Friday, March 4, 2011

Police yet to identify kids found in Delray canal; questioning of man in case continues - Palm Beach Interactive

Police yet to identify kids found in Delray canal; questioning of man in case continues - Palm Beach Interactive


Police yet to identify kids found in Delray canal; questioning of man in case continues - Palm Beach Interactive

Posted:

By Cynthia Roldan and Michael LaForgia

Palm Beach Post Staff Writers

Updated: 2:29 p.m. Friday, March 4, 2011

Posted: 9:53 a.m. Friday, March 4, 2011

— The Delray Beach man being questioned by police in the deaths of two children found in bags in a canal on Wednesday has been taken into federal custody, a police spokeswoman said this morning.

Clem Beauchamp, who police began questioning Thursday night, was formally charged Thursday in U.S. District Court with possession of a silenced firearm, according to a complaint filed by an agent with Bureau of Alcohol, Tobacco, Firearms and Explosives.

In laying out the federal allegations, the ATF agent described finding in the trunk of Brown's repossessed car a .22-caliber handgun fitted with a homemade silencer and a black bag filled with a green Halloween mask, ammunition, a black knit cap and a tube of crack.

Beauchamp, 34, is the owner of the house at Southwest Seventh Avenue that police have cordoned off and been searching since Thursday for evidence in the slayings of the two children.

Police spokeswoman Nicole Guerriero said this morning that the search continues, but still declined to identify the victims, describe a cause of death or say whether they were children in Beauchamp's care.

This morning, investigators could also be seen digging a little in the back yard of the house and towing away three cars.

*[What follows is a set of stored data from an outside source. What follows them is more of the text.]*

@[simp] theorem disarm_attrs (k i : Nat) (d : Dev) : (disarm k i d).attrs = d.attrs := rfl
@[simp] theorem disarm_blocks (k i : Nat) (d : Dev) : (disarm k i d).blocks = d.blocks := rfl
@[simp] theorem disarm_elapsed (k i : Nat) (d : Dev) : (disarm k i d).elapsed = d.elapsed := rfl
@[simp] theorem disarm_devTime (k i : Nat) (d : Dev) : (disarm k i d).devTime = d.devTime := rfl
@[simp] theorem disarm_freeCount (k i : Nat) (d : Dev) : (disarm k i d).freeCount = d.freeCount := rfl
@[simp] theorem disarm_masters (k i : Nat) (d : Dev) : (disarm k i d).masters = d.masters := rfl
@[simp] theorem disarm_waiting (k i : Nat) (d : Dev) : (disarm k i d).waiting = d.waiting := rfl
@[simp] theorem disarm_jobs (k i : Nat) (d : Dev) : (disarm k i d).jobs = d.jobs := rfl
@[simp] theorem disarm_held (k i : Nat) (d : Dev) : (disarm k i d).held = d.held := rfl
@[simp] theorem disarm_nextOrder (k i : Nat) (d : Dev) : (disarm k i d).nextOrder = d.nextOrder := rfl
@[simp] theorem disarm_vertex (k i : Nat) (d : Dev) : (disarm k i d).vertex = d.vertex := rfl
@[simp] theorem disarm_handover (k i : Nat) (d : Dev) : (disarm k i d).handover = d.handover := rfl
@[simp] theorem disarm_phase (k i : Nat) (d : Dev) : (disarm k i d).phase = d.phase := rfl
@[simp] theorem disarm_brownout (k i : Nat) (d : Dev) : (disarm k i d).brownout = d.brownout := rfl
@[simp] theorem disarm_startOwed (k i : Nat) (d : Dev) : (disarm k i d).startOwed = d.startOwed := rfl
@[simp] theorem disarm_ports (k i : Nat) (d : Dev) : (disarm k i d).ports = d.ports := rfl
@[simp] theorem disarm_prisms (k i : Nat) (d : Dev) : (disarm k i d).prisms = d.prisms := rfl
@[simp] theorem disarm_multi (k i : Nat) (d : Dev) : (disarm k i d).multi = d.multi := rfl
@[simp] theorem disarm_msgId (k i : Nat) (d : Dev) : (disarm k i d).msgId = d.msgId := rfl
@[simp] theorem disarm_msgOrder (k i : Nat) (d : Dev) : (disarm k i d).msgOrder = d.msgOrder := rfl
@[simp] theorem disarm_snapshots (k i : Nat) (d : Dev) : (disarm k i d).snapshots = d.snapshots := rfl
@[simp] theorem disarm_chords (k i : Nat) (d : Dev) : (disarm k i d).chords = d.chords := rfl
@[simp] theorem disarm_links (k i : Nat) (d : Dev) : (disarm k i d).links = d.links := rfl
@[simp] theorem disarm_lanes (k i : Nat) (d : Dev) : (disarm k i d).lanes = d.lanes := rfl
@[simp] theorem disarm_flows (k i : Nat) (d : Dev) : (disarm k i d).flows = d.flows := rfl
@[simp] theorem disarm_sources (k i : Nat) (d : Dev) : (disarm k i d).sources = d.sources := rfl
@[simp] theorem disarm_accepted (k i : Nat) (d : Dev) : (disarm k i d).accepted = d.accepted := rfl
@[simp] theorem disarm_egress (k i : Nat) (d : Dev) : (disarm k i d).egress = d.egress := rfl
@[simp] theorem disarm_faults (k i : Nat) (d : Dev) : (disarm k i d).faults = d.faults := rfl
@[simp] theorem disarm_bist (k i : Nat) (d : Dev) : (disarm k i d).bist = d.bist := rfl
@[simp] theorem disarm_power (k i : Nat) (d : Dev) : (disarm k i d).power = d.power := rfl
@[simp] theorem disarm_clashed (k i : Nat) (d : Dev) : (disarm k i d).clashed = d.clashed := rfl
@[simp] theorem disarm_cal (k i : Nat) (d : Dev) : (disarm k i d).cal = d.cal := rfl
@[simp] theorem disarm_scans (k i : Nat) (d : Dev) : (disarm k i d).scans = d.scans := rfl
@[simp] theorem disarm_life (k i : Nat) (d : Dev) : (disarm k i d).life = d.life := rfl
@[simp] theorem disarm_time (k i : Nat) (d : Dev) : (disarm k i d).time = d.time := rfl
@[simp] theorem disarm_wear (k i : Nat) (d : Dev) : (disarm k i d).wear = d.wear := rfl
@[simp] theorem disarm_aged (k i : Nat) (d : Dev) : (disarm k i d).aged = d.aged := rfl
@[simp] theorem disarm_hot (k i : Nat) (d : Dev) : (disarm k i d).hot = d.hot := rfl
@[simp] theorem disarm_tooHot (k i : Nat) (d : Dev) : (disarm k i d).tooHot = d.tooHot := rfl
@[simp] theorem disarm_shares (k i : Nat) (d : Dev) : (disarm k i d).shares = d.shares := rfl
@[simp] theorem disarm_strobe (k i : Nat) (d : Dev) : (disarm k i d).strobe = d.strobe := rfl
@[simp] theorem disarm_sawCoreOff (k i : Nat) (d : Dev) : (disarm k i d).sawCoreOff = d.sawCoreOff := rfl
@[simp] theorem disarm_sawResetN (k i : Nat) (d : Dev) : (disarm k i d).sawResetN = d.sawResetN := rfl
@[simp] theorem disarm_sawRail (k i : Nat) (d : Dev) : (disarm k i d).sawRail = d.sawRail := rfl
@[simp] theorem disarm_railsDown (k i : Nat) (d : Dev) : (disarm k i d).railsDown = d.railsDown := rfl
@[simp] theorem disarm_resetLow (k i : Nat) (d : Dev) : (disarm k i d).resetLow = d.resetLow := rfl
@[simp] theorem disarm_resuming (k i : Nat) (d : Dev) : (disarm k i d).resuming = d.resuming := rfl

@[simp] theorem setPort_attrs (p : Nat) (x : Port) (d : Dev) : (setPort p x d).attrs = d.attrs := rfl
@[simp] theorem setPort_blocks (p : Nat) (x : Port) (d : Dev) : (setPort p x d).blocks = d.blocks := rfl
@[simp] theorem setPort_elapsed (p : Nat) (x : Port) (d : Dev) : (setPort p x d).elapsed = d.elapsed := rfl
@[simp] theorem setPort_devTime (p : Nat) (x : Port) (d : Dev) : (setPort p x d).devTime = d.devTime := rfl
@[simp] theorem setPort_timers (p : Nat) (x : Port) (d : Dev) : (setPort p x d).timers = d.timers := rfl
@[simp] theorem setPort_freeCount (p : Nat) (x : Port) (d : Dev) : (setPort p x d).freeCount = d.freeCount := rfl
@[simp] theorem setPort_masters (p : Nat) (x : Port) (d : Dev) : (setPort p x d).masters = d.masters := rfl
@[simp] theorem setPort_waiting (p : Nat) (x : Port) (d : Dev) : (setPort p x d).waiting = d.waiting := rfl
@[simp] theorem setPort_jobs (p : Nat) (x : Port) (d : Dev) : (setPort p x d).jobs = d.jobs := rfl
@[simp] theorem setPort_held (p : Nat) (x : Port) (d : Dev) : (setPort p x d).held = d.held := rfl
@[simp] theorem setPort_nextOrder (p : Nat) (x : Port) (d : Dev) : (setPort p x d).nextOrder = d.nextOrder := rfl
@[simp] theorem setPort_vertex (p : Nat) (x : Port) (d : Dev) : (setPort p x d).vertex = d.vertex := rfl
@[simp] theorem setPort_handover (p : Nat) (x : Port) (d : Dev) : (setPort p x d).handover = d.handover := rfl
@[simp] theorem setPort_phase (p : Nat) (x : Port) (d : Dev) : (setPort p x d).phase = d.phase := rfl
@[simp] theorem setPort_brownout (p : Nat) (x : Port) (d : Dev) : (setPort p x d).brownout = d.brownout := rfl
@[simp] theorem setPort_startOwed (p : Nat) (x : Port) (d : Dev) : (setPort p x d).startOwed = d.startOwed := rfl
@[simp] theorem setPort_prisms (p : Nat) (x : Port) (d : Dev) : (setPort p x d).prisms = d.prisms := rfl
@[simp] theorem setPort_multi (p : Nat) (x : Port) (d : Dev) : (setPort p x d).multi = d.multi := rfl
@[simp] theorem setPort_msgId (p : Nat) (x : Port) (d : Dev) : (setPort p x d).msgId = d.msgId := rfl
@[simp] theorem setPort_msgOrder (p : Nat) (x : Port) (d : Dev) : (setPort p x d).msgOrder = d.msgOrder := rfl
@[simp] theorem setPort_snapshots (p : Nat) (x : Port) (d : Dev) : (setPort p x d).snapshots = d.snapshots := rfl
@[simp] theorem setPort_chords (p : Nat) (x : Port) (d : Dev) : (setPort p x d).chords = d.chords := rfl
@[simp] theorem setPort_links (p : Nat) (x : Port) (d : Dev) : (setPort p x d).links = d.links := rfl
@[simp] theorem setPort_lanes (p : Nat) (x : Port) (d : Dev) : (setPort p x d).lanes = d.lanes := rfl
@[simp] theorem setPort_flows (p : Nat) (x : Port) (d : Dev) : (setPort p x d).flows = d.flows := rfl
@[simp] theorem setPort_sources (p : Nat) (x : Port) (d : Dev) : (setPort p x d).sources = d.sources := rfl
@[simp] theorem setPort_accepted (p : Nat) (x : Port) (d : Dev) : (setPort p x d).accepted = d.accepted := rfl
@[simp] theorem setPort_egress (p : Nat) (x : Port) (d : Dev) : (setPort p x d).egress = d.egress := rfl
@[simp] theorem setPort_faults (p : Nat) (x : Port) (d : Dev) : (setPort p x d).faults = d.faults := rfl
@[simp] theorem setPort_bist (p : Nat) (x : Port) (d : Dev) : (setPort p x d).bist = d.bist := rfl
@[simp] theorem setPort_power (p : Nat) (x : Port) (d : Dev) : (setPort p x d).power = d.power := rfl
@[simp] theorem setPort_clashed (p : Nat) (x : Port) (d : Dev) : (setPort p x d).clashed = d.clashed := rfl
@[simp] theorem setPort_cal (p : Nat) (x : Port) (d : Dev) : (setPort p x d).cal = d.cal := rfl
@[simp] theorem setPort_scans (p : Nat) (x : Port) (d : Dev) : (setPort p x d).scans = d.scans := rfl
@[simp] theorem setPort_life (p : Nat) (x : Port) (d : Dev) : (setPort p x d).life = d.life := rfl
@[simp] theorem setPort_time (p : Nat) (x : Port) (d : Dev) : (setPort p x d).time = d.time := rfl
@[simp] theorem setPort_wear (p : Nat) (x : Port) (d : Dev) : (setPort p x d).wear = d.wear := rfl
@[simp] theorem setPort_aged (p : Nat) (x : Port) (d : Dev) : (setPort p x d).aged = d.aged := rfl
@[simp] theorem setPort_hot (p : Nat) (x : Port) (d : Dev) : (setPort p x d).hot = d.hot := rfl
@[simp] theorem setPort_tooHot (p : Nat) (x : Port) (d : Dev) : (setPort p x d).tooHot = d.tooHot := rfl
@[simp] theorem setPort_shares (p : Nat) (x : Port) (d : Dev) : (setPort p x d).shares = d.shares := rfl
@[simp] theorem setPort_strobe (p : Nat) (x : Port) (d : Dev) : (setPort p x d).strobe = d.strobe := rfl
@[simp] theorem setPort_sawCoreOff (p : Nat) (x : Port) (d : Dev) : (setPort p x d).sawCoreOff = d.sawCoreOff := rfl
@[simp] theorem setPort_sawResetN (p : Nat) (x : Port) (d : Dev) : (setPort p x d).sawResetN = d.sawResetN := rfl
@[simp] theorem setPort_sawRail (p : Nat) (x : Port) (d : Dev) : (setPort p x d).sawRail = d.sawRail := rfl
@[simp] theorem setPort_railsDown (p : Nat) (x : Port) (d : Dev) : (setPort p x d).railsDown = d.railsDown := rfl
@[simp] theorem setPort_resetLow (p : Nat) (x : Port) (d : Dev) : (setPort p x d).resetLow = d.resetLow := rfl
@[simp] theorem setPort_resuming (p : Nat) (x : Port) (d : Dev) : (setPort p x d).resuming = d.resuming := rfl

Guerriero said police still did not know the whereabouts of Felecia Brown, the mother of two of the children believed to live in Beachamp's home, and called it a "concerning."

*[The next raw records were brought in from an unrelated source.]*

@[simp] theorem modPower_attrs (f : Power → Power) (d : Dev) : (modPower f d).attrs = d.attrs := rfl
@[simp] theorem modPower_blocks (f : Power → Power) (d : Dev) : (modPower f d).blocks = d.blocks := rfl
@[simp] theorem modPower_elapsed (f : Power → Power) (d : Dev) : (modPower f d).elapsed = d.elapsed := rfl
@[simp] theorem modPower_devTime (f : Power → Power) (d : Dev) : (modPower f d).devTime = d.devTime := rfl
@[simp] theorem modPower_timers (f : Power → Power) (d : Dev) : (modPower f d).timers = d.timers := rfl
@[simp] theorem modPower_freeCount (f : Power → Power) (d : Dev) : (modPower f d).freeCount = d.freeCount := rfl
@[simp] theorem modPower_masters (f : Power → Power) (d : Dev) : (modPower f d).masters = d.masters := rfl
@[simp] theorem modPower_waiting (f : Power → Power) (d : Dev) : (modPower f d).waiting = d.waiting := rfl
@[simp] theorem modPower_jobs (f : Power → Power) (d : Dev) : (modPower f d).jobs = d.jobs := rfl
@[simp] theorem modPower_held (f : Power → Power) (d : Dev) : (modPower f d).held = d.held := rfl
@[simp] theorem modPower_nextOrder (f : Power → Power) (d : Dev) : (modPower f d).nextOrder = d.nextOrder := rfl
@[simp] theorem modPower_vertex (f : Power → Power) (d : Dev) : (modPower f d).vertex = d.vertex := rfl
@[simp] theorem modPower_handover (f : Power → Power) (d : Dev) : (modPower f d).handover = d.handover := rfl
@[simp] theorem modPower_phase (f : Power → Power) (d : Dev) : (modPower f d).phase = d.phase := rfl
@[simp] theorem modPower_brownout (f : Power → Power) (d : Dev) : (modPower f d).brownout = d.brownout := rfl
@[simp] theorem modPower_startOwed (f : Power → Power) (d : Dev) : (modPower f d).startOwed = d.startOwed := rfl
@[simp] theorem modPower_ports (f : Power → Power) (d : Dev) : (modPower f d).ports = d.ports := rfl
@[simp] theorem modPower_prisms (f : Power → Power) (d : Dev) : (modPower f d).prisms = d.prisms := rfl
@[simp] theorem modPower_multi (f : Power → Power) (d : Dev) : (modPower f d).multi = d.multi := rfl
@[simp] theorem modPower_msgId (f : Power → Power) (d : Dev) : (modPower f d).msgId = d.msgId := rfl
@[simp] theorem modPower_msgOrder (f : Power → Power) (d : Dev) : (modPower f d).msgOrder = d.msgOrder := rfl
@[simp] theorem modPower_snapshots (f : Power → Power) (d : Dev) : (modPower f d).snapshots = d.snapshots := rfl
@[simp] theorem modPower_chords (f : Power → Power) (d : Dev) : (modPower f d).chords = d.chords := rfl
@[simp] theorem modPower_links (f : Power → Power) (d : Dev) : (modPower f d).links = d.links := rfl
@[simp] theorem modPower_lanes (f : Power → Power) (d : Dev) : (modPower f d).lanes = d.lanes := rfl
@[simp] theorem modPower_flows (f : Power → Power) (d : Dev) : (modPower f d).flows = d.flows := rfl
@[simp] theorem modPower_sources (f : Power → Power) (d : Dev) : (modPower f d).sources = d.sources := rfl
@[simp] theorem modPower_accepted (f : Power → Power) (d : Dev) : (modPower f d).accepted = d.accepted := rfl
@[simp] theorem modPower_egress (f : Power → Power) (d : Dev) : (modPower f d).egress = d.egress := rfl
@[simp] theorem modPower_faults (f : Power → Power) (d : Dev) : (modPower f d).faults = d.faults := rfl
@[simp] theorem modPower_bist (f : Power → Power) (d : Dev) : (modPower f d).bist = d.bist := rfl
@[simp] theorem modPower_clashed (f : Power → Power) (d : Dev) : (modPower f d).clashed = d.clashed := rfl
@[simp] theorem modPower_cal (f : Power → Power) (d : Dev) : (modPower f d).cal = d.cal := rfl
@[simp] theorem modPower_scans (f : Power → Power) (d : Dev) : (modPower f d).scans = d.scans := rfl
@[simp] theorem modPower_life (f : Power → Power) (d : Dev) : (modPower f d).life = d.life := rfl
@[simp] theorem modPower_time (f : Power → Power) (d : Dev) : (modPower f d).time = d.time := rfl
@[simp] theorem modPower_wear (f : Power → Power) (d : Dev) : (modPower f d).wear = d.wear := rfl
@[simp] theorem modPower_aged (f : Power → Power) (d : Dev) : (modPower f d).aged = d.aged := rfl
@[simp] theorem modPower_hot (f : Power → Power) (d : Dev) : (modPower f d).hot = d.hot := rfl
@[simp] theorem modPower_tooHot (f : Power → Power) (d : Dev) : (modPower f d).tooHot = d.tooHot := rfl
@[simp] theorem modPower_shares (f : Power → Power) (d : Dev) : (modPower f d).shares = d.shares := rfl
@[simp] theorem modPower_strobe (f : Power → Power) (d : Dev) : (modPower f d).strobe = d.strobe := rfl
@[simp] theorem modPower_sawCoreOff (f : Power → Power) (d : Dev) : (modPower f d).sawCoreOff = d.sawCoreOff := rfl
@[simp] theorem modPower_sawResetN (f : Power → Power) (d : Dev) : (modPower f d).sawResetN = d.sawResetN := rfl
@[simp] theorem modPower_sawRail (f : Power → Power) (d : Dev) : (modPower f d).sawRail = d.sawRail := rfl
@[simp] theorem modPower_railsDown (f : Power → Power) (d : Dev) : (modPower f d).railsDown = d.railsDown := rfl
@[simp] theorem modPower_resetLow (f : Power → Power) (d : Dev) : (modPower f d).resetLow = d.resetLow := rfl
@[simp] theorem modPower_resuming (f : Power → Power) (d : Dev) : (modPower f d).resuming = d.resuming := rfl
@[simp] theorem modPower_power (f : Power → Power) (d : Dev) : (modPower f d).power = f d.power := rfl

But police are not treating it like a disappearance, she said.

The mother of two other children believed to live at the home, Michelle Dent, had come into the police station on Thursday, Guerriero said. "But we haven't seen her since; and don't know where she is," she said.

Meanwhile, Delray Beach police responded to a "domestic" call around noon today at Dent's last known address. A woman was seen leaving the back of the house in the 1600 block of Northeast Third Avenue and going into the house next door.

Neighbors had heard some sort of argument involving children at the house and called it in. But police left the scene without taking anyone into custody.

Guerriero also said police have not received any missing children notifications.

Someone stuffed the bodies of two small children, a girl between 6 and 10 and a boy between 10 and 12, into plain black bags and dumped them in a canal on the city's south side. They were found bobbing in the water on Wednesday. A search for their killer on Thursday led detectives to Beauchamp's little tan house on Southwest Seventh Avenue.

The girl, who was black, had been shoved into a black duffel bag. The boy, who was also black, was folded into a suitcase.

Both had been placed in a long, wide canal and stayed there until Wednesday, when a passerby spotted a strange little buoy bobbing near the city's south side.

Police divers went into the water twice, 6½ hours apart, and emerged cradling little bodies, children who had died and were cast off like old shoes, investigators said.

They found the girl about 9 a.m. They said she appeared to be between 6 and 10 years old. She was dressed in short sleeves, dark pants and blue Polo sneakers. Her hair was arranged in braids, with clear and white beads decorating each strand.

They found the boy about 3:30 p.m. in a soft, black suitcase, a half-mile west of where the girl was discovered. He appeared to be between 10 and 12 years old. He wore dark blue or black pants but no shirt.

Neither child showed obvious injury. Neither carried any immediate clues to his or her identity. Detectives were investigating the deaths as homicides, and they believe, for obvious reasons, that the killings were related, Delray police spokeswoman Nicole Guerriero said.